*What you should do*.
Retype the entries below exactly, but begin at the line containing "s.egress := by cases a <;> rfl" and end at the last line.

..........

@[simp] theorem State.putTeam_now (s : State) (a : Agent) (u : Team) : (s.putTeam a u).now = s.now := by cases a <;> rfl
@[simp] theorem State.putTeam_tick (s : State) (a : Agent) (u : Team) : (s.putTeam a u).tick = s.tick := by cases a <;> rfl
@[simp] theorem State.putTeam_agenda (s : State) (a : Agent) (u : Team) : (s.putTeam a u).agenda = s.agenda := by cases a <;> rfl
@[simp] theorem State.putTeam_cursor (s : State) (a : Agent) (u : Team) : (s.putTeam a u).cursor = s.cursor := by cases a <;> rfl
@[simp] theorem State.putTeam_dram (s : State) (a : Agent) (u : Team) : (s.putTeam a u).dram = s.dram := by cases a <;> rfl
@[simp] theorem State.putTeam_wbuf (s : State) (a : Agent) (u : Team) : (s.putTeam a u).wbuf = s.wbuf := by cases a <;> rfl
@[simp] theorem State.putTeam_abuf (s : State) (a : Agent) (u : Team) : (s.putTeam a u).abuf = s.abuf := by cases a <;> rfl
@[simp] theorem State.putTeam_cbuf (s : State) (a : Agent) (u : Team) : (s.putTeam a u).cbuf = s.cbuf := by cases a <;> rfl
@[simp] theorem State.putTeam_sram (s : State) (a : Agent) (u : Team) : (s.putTeam a u).sram = s.sram := by cases a <;> rfl
@[simp] theorem State.putTeam_bad (s : State) (a : Agent) (u : Team) : (s.putTeam a u).bad = s.bad := by cases a <;> rfl
@[simp] theorem State.putTeam_l2 (s : State) (a : Agent) (u : Team) : (s.putTeam a u).l2 = s.l2 := by cases a <;> rfl
@[simp] theorem State.putTeam_props (s : State) (a : Agent) (u : Team) : (s.putTeam a u).props = s.props := by cases a <;> rfl
@[simp] theorem State.putTeam_nt (s : State) (a : Agent) (u : Team) : (s.putTeam a u).nt = s.nt := by cases a <;> rfl
@[simp] theorem State.putTeam_btc (s : State) (a : Agent) (u : Team) : (s.putTeam a u).btc = s.btc := by cases a <;> rfl
@[simp] theorem State.putTeam_ptc (s : State) (a : Agent) (u : Team) : (s.putTeam a u).ptc = s.ptc := by cases a <;> rfl
@[simp] theorem State.putTeam_procs (s : State) (a : Agent) (u : Team) : (s.putTeam a u).procs = s.procs := by cases a <;> rfl
@[simp] theorem State.putTeam_nextId (s : State) (a : Agent) (u : Team) : (s.putTeam a u).nextId = s.nextId := by cases a <;> rfl
@[simp] theorem State.putTeam_regs (s : State) (a : Agent) (u : Team) : (s.putTeam a u).regs = s.regs := by cases a <;> rfl
@[simp] theorem State.putTeam_aged (s : State) (a : Agent) (u : Team) : (s.putTeam a u).aged = s.aged := by cases a <;> rfl
@[simp] theorem State.putTeam_slackDone (s : State) (a : Agent) (u : Team) : (s.putTeam a u).slackDone = s.slackDone := by cases a <;> rfl
@[simp] theorem State.putTeam_lworld (s : State) (a : Agent) (u : Team) : (s.putTeam a u).lworld = s.lworld := by cases a <;> rfl
@[simp] theorem State.putTeam_unitSince (s : State) (a : Agent) (u : Team) : (s.putTeam a u).unitSince = s.unitSince := by cases a <;> rfl
@[simp] theorem State.putTeam_gone (s : State) (a : Agent) (u : Team) : (s.putTeam a u).gone = s.gone := by cases a <;> rfl
@[simp] theorem State.putTeam_grafts (s : State) (a : Agent) (u : Team) : (s.putTeam a u).grafts = s.grafts := by cases a <;> rfl
@[simp] theorem State.putTeam_images (s : State) (a : Agent) (u : Team) : (s.putTeam a u).images = s.images := by cases a <;> rfl
@[simp] theorem State.putTeam_tokens (s : State) (a : Agent) (u : Team) : (s.putTeam a u).tokens = s.tokens := by cases a <;> rfl
@[simp] theorem State.putTeam_flash (s : State) (a : Agent) (u : Team) : (s.putTeam a u).flash = s.flash := by cases a <;> rfl
@[simp] theorem State.putTeam_header (s : State) (a : Agent) (u : Team) : (s.putTeam a u).header = s.header := by cases a <;> rfl
@[simp] theorem State.putTeam_fuseSvn (s : State) (a : Agent) (u : Team) : (s.putTeam a u).fuseSvn = s.fuseSvn := by cases a <;> rfl
@[simp] theorem State.putTeam_keys (s : State) (a : Agent) (u : Team) : (s.putTeam a u).keys = s.keys := by cases a <;> rfl
@[simp] theorem State.putTeam_recovery (s : State) (a : Agent) (u : Team) : (s.putTeam a u).recovery = s.recovery := by cases a <;> rfl
@[simp] theorem State.putTeam_booted (s : State) (a : Agent) (u : Team) : (s.putTeam a u).booted = s.booted := by cases a <;> rfl
@[simp] theorem State.putTeam_worldFaults (s : State) (a : Agent) (u : Team) : (s.putTeam a u).worldFaults = s.worldFaults := by cases a <;> rfl
@[simp] theorem State.putTeam_worldRaised (s : State) (a : Agent) (u : Team) : (s.putTeam a u).worldRaised = s.worldRaised := by cases a <;> rfl
@[simp] theorem State.putTeam_worldStart (s : State) (a : Agent) (u : Team) : (s.putTeam a u).worldStart = s.worldStart := by cases a <;> rfl
@[simp] theorem State.putTeam_lines (s : State) (a : Agent) (u : Team) : (s.putTeam a u).lines = s.lines := by cases a <;> rfl
@[simp] theorem State.putTeam_flashOp (s : State) (a : Agent) (u : Team) : (s.putTeam a u).flashOp = s.flashOp := by cases a <;> rfl
@[simp] theorem State.putTeam_shadows (s : State) (a : Agent) (u : Team) : (s.putTeam a u).shadows = s.shadows := by cases a <;> rfl
@[simp] theorem State.putTeam_swaps (s : State) (a : Agent) (u : Team) : (s.putTeam a u).swaps = s.swaps := by cases a <;> rfl
@[simp] theorem State.putTeam_saves (s : State) (a : Agent) (u : Team) : (s.putTeam a u).saves = s.saves := by cases a <;> rfl
@[simp] theorem State.putTeam_hostOut (s : State) (a : Agent) (u : Team) : (s.putTeam a u).hostOut = s.hostOut := by cases a <;> rfl
@[simp] theorem State.putTeam_replies (s : State) (a : Agent) (u : Team) : (s.putTeam a u).replies = s.replies := by cases a <;> rfl
@[simp] theorem State.putTeam_transcript (s : State) (a : Agent) (u : Team) : (s.putTeam a u).transcript = s.transcript := by cases a <;> rfl
@[simp] theorem State.putTeam_nvmeFatal (s : State) (a : Agent) (u : Team) : (s.putTeam a u).nvmeFatal = s.nvmeFatal := by cases a <;> rfl
@[simp] theorem State.putTeam_nvmeUp (s : State) (a : Agent) (u : Team) : (s.putTeam a u).nvmeUp = s.nvmeUp := by cases a <;> rfl
@[simp] theorem State.putTeam_tx (s : State) (a : Agent) (u : Team) : (s.putTeam a u).tx = s.tx := by cases a <;> rfl
@[simp] theorem State.putTeam_txFlows (s : State) (a : Agent) (u : Team) : (s.putTeam a u).txFlows = s.txFlows := by cases a <;> rfl
@[simp] theorem State.putTeam_rx (s : State) (a : Agent) (u : Team) : (s.putTeam a u).rx = s.rx := by cases a <;> rfl
@[simp] theorem State.putTeam_rxLow (s : State) (a : Agent) (u : Team) : (s.putTeam a u).rxLow = s.rxLow := by cases a <;> rfl
@[simp] theorem State.putTeam_holes (s : State) (a : Agent) (u : Team) : (s.putTeam a u).holes = s.holes := by cases a <;> rfl
@[simp] theorem State.putTeam_buckets (s : State) (a : Agent) (u : Team) : (s.putTeam a u).buckets = s.buckets := by cases a <;> rfl
@[simp] theorem State.putTeam_egress (s : State) (a : Agent) (u : Team) : (s.putTeam a u).egress = s.egress := by cases a <;> rfl
@[simp] theorem State.putTeam_ingress (s : State) (a : Agent) (u : Team) : (s.putTeam a u).ingress = s.ingress := by cases a <;> rfl
@[simp] theorem State.putTeam_wire (s : State) (a : Agent) (u : Team) : (s.putTeam a u).wire = s.wire := by cases a <;> rfl
@[simp] theorem State.putTeam_ranks (s : State) (a : Agent) (u : Team) : (s.putTeam a u).ranks = s.ranks := by cases a <;> rfl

..........

*Solution to this task*.
@[simp] theorem State.putTeam_egress (s : State) (a : Agent) (u : Team) : (s.putTeam a u).egress = s.egress := by cases a <;> rfl
@[simp] theorem State.putTeam_ingress (s : State) (a : Agent) (u : Team) : (s.putTeam a u).ingress = s.ingress := by cases a <;> rfl
@[simp] theorem State.putTeam_wire (s : State) (a : Agent) (u : Team) : (s.putTeam a u).wire = s.wire := by cases a <;> rfl
@[simp] theorem State.putTeam_ranks (s : State) (a : Agent) (u : Team) : (s.putTeam a u).ranks = s.ranks := by cases a <;> rfl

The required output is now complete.